Recap…… 90 mile beach

Te Araroa is way more than just a hike, it is as much about the people we met on the way, locals as well as other TA hikers, as it is about the beautiful landscapes, coastline, flora and fauna. Make no mistake, it is tough, both mentally and physically, to get through each day and then add the weather variables to the mix, it can wear you down unless you do proper preparation long before the hike begins. A year out from your start date is not too early to start to get your body trail fit with regular hill work and then adding a 10kg pack to your back as you train and get closer to the start. Breaking in new shoes properly is also very important and identifying any problem areas / pressure points on your feet before you start, makes it easier to rectify than after you start and are a few days in and on the beach.
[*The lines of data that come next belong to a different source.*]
def Fmt.code : Fmt → Nat
  | .f32 => 0x0
  | .f16 => 0x1
  | .bf16 => 0x2
  | .e4m3 => 0x3
  | .e5m2 => 0x4
  | .i32 => 0x5
  | .n32 => 0x6
  | .i16 => 0x7
  | .i8 => 0x8
  | .n8 => 0x9
  | .i4 => 0xA
  | .i4x => 0xB
  | .e8m0 => 0xC
  | .cs => 0xD
  | .raw => 0xE

def RMode.ofCode (n : Nat) : RMode :=
  match n with
  | 0 => .rne
  | 1 => .rtz
  | 2 => .rdn
  | _ => .rup

def RMode.code : RMode → Nat
  | .rne => 0
  | .rtz => 1
  | .rdn => 2
  | .rup => 3

def FCond.ofCode (n : Nat) : Option FCond :=
  match n with
  | 0 => some .eq
  | 1 => some .ne
  | 2 => some .lt
  | 3 => some .le
  | 4 => some .un
  | 5 => some .ord
  | _ => none

def FCond.code : FCond → Nat
  | .eq => 0
  | .ne => 1
  | .lt => 2
  | .le => 3
  | .un => 4
  | .ord => 5

def LType.ofCode (n : Nat) : Option LType :=
  match n with
  | 0 => some .f
  | 1 => some .i
  | 2 => some .n
  | _ => none

def LType.code : LType → Nat
  | .f => 0
  | .i => 1
  | .n => 2

def ESize.ofCode (n : Nat) : Option ESize :=
  match n with
  | 0 => some .b
  | 1 => some .h
  | 2 => some .w
  | _ => none

def ESize.code : ESize → Nat
  | .b => 0
  | .h => 1
  | .w => 2

def BadMode.ofCode (n : Nat) : Option BadMode :=
  match n with
  | 0 => some .trap
  | 1 => some .skip
  | 2 => some .zero
  | _ => none

def BadMode.code : BadMode → Nat
  | .trap => 0
  | .skip => 1
  | .zero => 2

def RmwOp.ofCode (n : Nat) : Option RmwOp :=
  match n with
  | 0 => some .add
  | 1 => some .and
  | 2 => some .or
  | 3 => some .xor
  | 4 => some .min
  | 5 => some .max
  | 6 => some .minn
  | 7 => some .maxn
  | 8 => some .adds
  | 9 => some .addsn
  | 10 => some .fadd
  | 11 => some .xch
  | 12 => some .csadd
  | _ => none

def RmwOp.code : RmwOp → Nat
  | .add => 0
  | .and => 1
  | .or => 2
  | .xor => 3
  | .min => 4
  | .max => 5
  | .minn => 6
  | .maxn => 7
  | .adds => 8
  | .addsn => 9
  | .fadd => 10
  | .xch => 11
  | .csadd => 12

def RedOp.ofCode (n : Nat) : Option RedOp :=
  match n with
  | 0 => some .sum
  | 1 => some .max
  | 2 => some .min
  | _ => none

def RedOp.code : RedOp → Nat
  | .sum => 0
  | .max => 1
  | .min => 2

def RedType.ofCode (n : Nat) : Option RedType :=
  match n with
  | 0 => some .f
  | 1 => some .i
  | 2 => some .is
  | 3 => some .ns
  | 4 => some .cs
  | _ => none

def RedType.code : RedType → Nat
  | .f => 0
  | .i => 1
  | .is => 2
  | .ns => 3
  | .cs => 4

def ShufKind.ofCode (kind k : Nat) : Option ShufKind :=
  match kind with
  | 0 => some (.rot (Fin.ofNat 32 k))
  | 1 => some .perm
  | 2 => some .zlo
  | 3 => some .zhi
  | 4 => some .uze
  | 5 => some .uzo
  | _ => none

def ShufKind.code : ShufKind → Nat
  | .rot k => k.val
  | .perm => 0x100
  | .zlo => 0x200
  | .zhi => 0x300
  | .uze => 0x400
  | .uzo => 0x500

/-- The raw fields of an E word (R122). -/
structure EFields where
  op : Nat
  dst : Nat
  a : Nat
  b : Nat
  m : Nat
  fn : Nat
  deriving DecidableEq, Repr

def eFields (w : Nat) : EFields :=
  ⟨fld w 32 8, fld w 26 6, fld w 20 6, fld w 14 6, fld w 11 3, fld w 0 11⟩

/-- An operation whose fields that have to be zero are zero: otherwise check 5 fails (R125). A
reserved value, given as no instruction, fails check 6. -/
def Decoded.eguard (zeroOk : Bool) (i : Option Instr) : Decoded :=
  if zeroOk then
    match i with
    | some i => .instr i
    | none => .bad .check6
  else .bad .check5

/-- The instruction when its arguments name no reserved value. -/
def Instr.ifWf (i : Instr) : Option Instr := if i.wf then some i else none

/-- Floating-point operations with two sources, by op byte (R185). -/
def fp2Form (op : Nat) : Option (Opnd → Opnd → Opnd → LMask → Instr) :=
  match op with
  | 0x00 => some .fadd
  | 0x01 => some .fsub
  | 0x02 => some .fmul
  | 0x03 => some .fma
  | 0x04 => some .fmax
  | 0x05 => some .fmin
  | _ => none

/-- Floating-point operations with one source (R185, R186). -/
def fp1Form (op : Nat) : Option (Opnd → Opnd → LMask → Instr) :=
  match op with
  | 0x06 => some .fabs
  | 0x07 => some .fneg
  | 0x08 => some .frcp
  | 0x09 => some .frsq
  | 0x0A => some .fexp2
  | 0x0B => some .flog2
  | _ => none

/-- Integer operations for which N is reserved (R123, R188). -/
def int2Form (op : Nat) : Option (Opnd → Opnd → IArg → LMask → Instr) :=
  match op with
  | 0x40 => some .iadd
  | 0x41 => some .isub
  | 0x44 => some .imul
  | 0x49 => some .eAnd
  | 0x4A => some .eOr
  | 0x4B => some .eXor
  | 0x4C => some .eAndn
  | 0x4D => some .eShl
  | 0x4E => some .eShr
  | 0x4F => some .eSra
  | _ => none

/-- Integer operations with an unsigned form (R123, R188). -/
def intNForm (op : Nat) : Option (Bool → Opnd → Opnd → IArg → LMask → Instr) :=
  match op with
  | 0x42 => some .iadds
  | 0x43 => some .isubs
  | 0x45 => some .imulh
  | 0x46 => some .imin
  | 0x47 => some .imax
  | _ => none

/-- Integer operations with one source (R188). -/
def int1Form (op : Nat) : Option (Opnd → Opnd → LMask → Instr) :=
  match op with
  | 0x48 => some .iabs
  | 0x51 => some .eClz
  | 0x52 => some .ePopc
  | _ => none

/-- Source b of R123, and whether the fields that its I bit leaves unused are zero. -/
def iarg (f : EFields) : IArg × Bool :=
  if fld f.fn 10 1 = 1 then (.imm (BitVec.ofNat 9 f.fn), f.b == 0)
  else (.opnd (.ofCode f.b), fld f.fn 0 9 == 0)

/-- The field argument of BEXT and BDEP (R189). -/
def fieldArg (f : EFields) : FieldArg × Bool :=
  if fld f.fn 10 1 = 1 then (.imm (Fin.ofNat 32 (f.fn / 2 ^ 5)) (Fin.ofNat 32 f.fn), f.b == 0)
  else (.opnd (.ofCode f.b), fld f.fn 0 10 == 0)

/-- Op bytes 0x00 to 0x0C: floating point (R185 to R187). -/
def decodeFp (f : EFields) : Decoded :=
  let d := Opnd.ofCode f.dst
  let a := Opnd.ofCode f.a
  let b := Opnd.ofCode f.b
  let m : LMask := Fin.ofNat 8 f.m
  match fp2Form f.op with
  | some mk => .eguard (f.fn == 0) (some (mk d a b m))
  | none =>
    match fp1Form f.op with
    | some mk => .eguard (f.fn == 0 && f.b == 0) (some (mk d a m))
    | none =>
      .eguard (f.dst / 8 == 0 && f.fn / 32 == 0)
        (match FCond.ofCode (fld f.fn 0 3), LType.ofCode (fld f.fn 3 2) with
         | some c, some t => (Instr.fcmp c t (Fin.ofNat 8 f.dst) a b m).ifWf
         | _, _ => none)

/-- Op bytes 0x40 to 0x54: integer and bit operations (R188, R189). -/
def decodeInt (f : EFields) : Decoded :=
  let d := Opnd.ofCode f.dst
  let a := Opnd.ofCode f.a
  let b := Opnd.ofCode f.b
  let m : LMask := Fin.ofNat 8 f.m
  let n := fld f.fn 9 1 == 1
  let i := fld f.fn 10 1 == 1
  match int2Form f.op with
  | some mk => .eguard (iarg f).2 (if n then none else (mk d a (iarg f).1 m).ifWf)
  | none =>
    match intNForm f.op with
    | some mk => .eguard (iarg f).2 (some (mk n d a (iarg f).1 m))
    | none =>
      match int1Form f.op with
      | some mk => .eguard (f.b == 0 && (i || fld f.fn 0 9 == 0)) (if n || i then none else some (mk d a m))
      | none =>
        match f.op with
        | 0x50 =>
          .eguard (fld f.fn 5 4 == 0 && (i || fld f.fn 0 5 == 0))
            (some ((if n then Instr.eFshl else Instr.eFshr) d a b (if i then some (Fin.ofNat 32 f.fn) else none) m))
        | 0x53 => .eguard (fieldArg f).2 (some (.bext d a (fieldArg f).1 m))
        | _ => .eguard (fieldArg f).2 (some (.bdep d a (fieldArg f).1 m))

/-- Op bytes 0x80 to 0x8A: conversion, lane groups and movement (R190 to R196). -/
def decodeConv (f : EFields) : Decoded :=
  let d := Opnd.ofCode f.dst
  let a := Opnd.ofCode f.a
  let b := Opnd.ofCode f.b
  let m : LMask := Fin.ofNat 8 f.m
  let sreg : Fin 16 := Fin.ofNat 16 (f.fn / 8)
  let rm := RMode.ofCode (fld f.fn 0 2)
  let sat := fld f.fn 2 1 == 1
  let n : Fin 4 := Fin.ofNat 4 f.fn
  let gsat := fld f.fn 4 1 == 1
  let gz := f.b == 0 && f.fn / 32 == 0
  match f.op with
  | 0x80 =>
    .eguard (f.b == 0)
      (match Fmt.ofCode (fld f.fn 7 4), Fmt.ofCode (fld f.fn 3 4) with
       | some sf, some df => (Instr.cvt sf df sat rm d a m).ifWf
       | _, _ => none)
  | 0x81 =>
    .eguard true
      (match Fmt.ofCode (fld f.fn 7 4) with
       | some df => (Instr.qnt df sreg sat rm d a b m).ifWf
       | none => none)
  | 0x82 =>
    .eguard (f.b == 0 && dqntSreg sreg a)
      (match Fmt.ofCode (fld f.fn 7 4) with
       | some sf => (Instr.dqnt sf sreg (Fin.ofNat 8 f.fn) d a m).ifWf
       | none => none)
  | 0x83 => .eguard (f.b == 0 && f.fn == 0) (some (.outl d a m))
  | 0x84 =>
    .eguard gz (match LType.ofCode (fld f.fn 2 2) with
      | some t => if gsat then none else some (.gmax n t d a m)
      | none => none)
  | 0x85 =>
    .eguard gz (match LType.ofCode (fld f.fn 2 2) with
      | some t => if gsat then none else some (.gmin n t d a m)
      | none => none)
  | 0x86 =>
    .eguard gz (match LType.ofCode (fld f.fn 2 2) with
      | some t => (Instr.gsum n t gsat d a m).ifWf
      | none => none)
  | 0x87 =>
    .eguard gz (match LType.ofCode (fld f.fn 2 2) with
      | some t => (Instr.gscan n t gsat d a m).ifWf
      | none => none)
  | 0x88 =>
    .eguard (fld f.fn 5 3 == 0 && (fld f.fn 8 3 == 0 || fld f.fn 0 5 == 0))
      (match ShufKind.ofCode (fld f.fn 8 3) (fld f.fn 0 5) with
       | some k => some (.shuf k d a b m)
       | none => none)
  | 0x89 =>
    if fld f.fn 10 1 = 1 then .eguard (f.a == 0 && f.b == 0) (some (.splat d (.imm (BitVec.ofNat 10 f.fn)) m))
    else .eguard (f.b == 0 && fld f.fn 4 6 == 0) (some (.splat d (.lane a (Fin.ofNat 16 f.fn)) m))
  | _ => .eguard (f.fn / 8 == 0) (some (.eSel (Fin.ofNat 8 f.fn) d a b m))

/-- Op bytes 0xA0 to 0xA9: token operations (R197). -/
def decodeToken (f : EFields) : Decoded :=
  let d := Opnd.ofCode f.dst
  let a := Opnd.ofCode f.a
  let b := Opnd.ofCode f.b
  let m : LMask := Fin.ofNat 8 f.m
  let c : Fin 32 := Fin.ofNat 32 f.fn
  let z := f.m == 0
  match f.op with
  | 0xA0 => .eguard (z && f.fn / 32 == 0) (some (.steer d c a b))
  | 0xA1 =>
    if fld f.fn 5 1 = 1 then .eguard (z && f.fn / 64 == 0) (some (.mergeC d a b c))
    else .eguard (z && f.fn == 0) (some (.mergeT d a b))
  | 0xA2 => .eguard (z && f.fn / 2 == 0) (some (.join (f.fn % 2 == 1) d a b))
  | 0xA3 => .eguard (z && f.b == 0 && f.fn / 32 == 0) (some (.fork d c a))
  | 0xA4 => .eguard (z && f.fn / 2 == 0) (some (.gate (f.fn % 2 == 1) d a b))
  | 0xA5 => .eguard (z && f.fn == 0) (some (.mark d a b))
  | 0xA6 => .eguard (f.a == 0 && f.b == 0 && f.fn == 0) (some (.taggen d m))
  | 0xA7 => .eguard (f.fn / 8 == 0) (some (.cnt (Fin.ofNat 8 f.fn) d a b m))
  | 0xA8 => .eguard (z && f.b == 0 && f.fn == 0) (some (.ctltok d a))
  | _ => .eguard (f.b == 0 && f.fn == 0) (some (.mov d a m))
The notion that you will get fitter as the hike progresses (which is true), doesn’t take into account that the first week and a half will be some of the toughest hiking of the whole trail and we can’t stress enough that you need to be as prepared as you can before starting. On 90 mile beach we saw the life sucked out of quite a few hikers, some of them made it through with encouragement while others hitched a ride on the many vehicles that are on the beach around low tide and we never saw and heard very little about them again. So your preparation also involves spending money on good shoes and socks because that is what will make or break you, no question. We saw and heard about horrific blisters on some hikers from the beach. So having heard only good things about Hoka One One trail runners we both decided to give them a try out …..amazingly at Trek ‘n Travel in Hamilton they had the very size and model ( Bondi 4 for me and ATR Challenger 3 Jan) for each of us, on sale for the incredible price of $50 each ! We have used Bridgedale trekker socks for years and have never worn a pair out so without question that was our sock of choice along with injinji toe sock liners to help fight against blisters.

The wind can be extreme on the beach, for two days we had it at around 35-50kph blowing from the dunes to the sea, side on to us. At times we had to wear our knee high gaiters to stop the sand sandblasting our bare legs. The sand is so fine that it gets into everything, through your shoes, through your socks and onto and between your toes. Add to this the stream crossings, (wet shoes,socks and feet) and you have the perfect recipe for blisters. To prevent them, you will have to remove your shoes and socks at least once during the day, air your feet and get rid of the sand as best you can. We also took our shoes off for one or two stream crossings during the day to keep everything as dry as possible. We also used ‘hikers wool’ on any potential trouble spots and at the end of 3.5 days on the beach, both of us came out blister free with our feet in really good condition. We did not come out unscathed though, as I mentioned the sand is fine and gets into everything and ends up everywhere. We both ended up with some chafing on our undercarriages when we reached Ahipara, as did most of the other hikers in varying degrees. Many remedies were discussed at the camp but the one we use, and I always carry some, is Mycota powder ( aka ‘ pixie dust’ ) Shower, dry thoroughly, sprinkle on ‘pixie dust’ and by the morning the chafing has gone….. almost instant relief. A couple of young American girls who were suffering with the problem, asked where you buy ‘pixie dust’ from, we told them the chemist so they were going to buy some next time they came across a chemist, asking for I guess, ‘pixie dust’ 😂 .

A final tip for the beach and more of an accidental one than completely planned out, was that in our planning almost a year before, we had timed our beach walk and the start of Te Araroa to coincide with low tide around midday on the first day so as to be able to get around the rocky point before Te Werahi beach. As it turned out, this worked out for all the places we needed low tide to be at a certain time of the day, right to where we came off the trail at Pakiri. Tides can be worked out at tide forecaster Also take into account that tides are always much higher and much lower around both a full moon and a new moon. Having to wait up in the sand dunes in the middle of a hot windy day for the tide to recede is nobody’s idea of fun.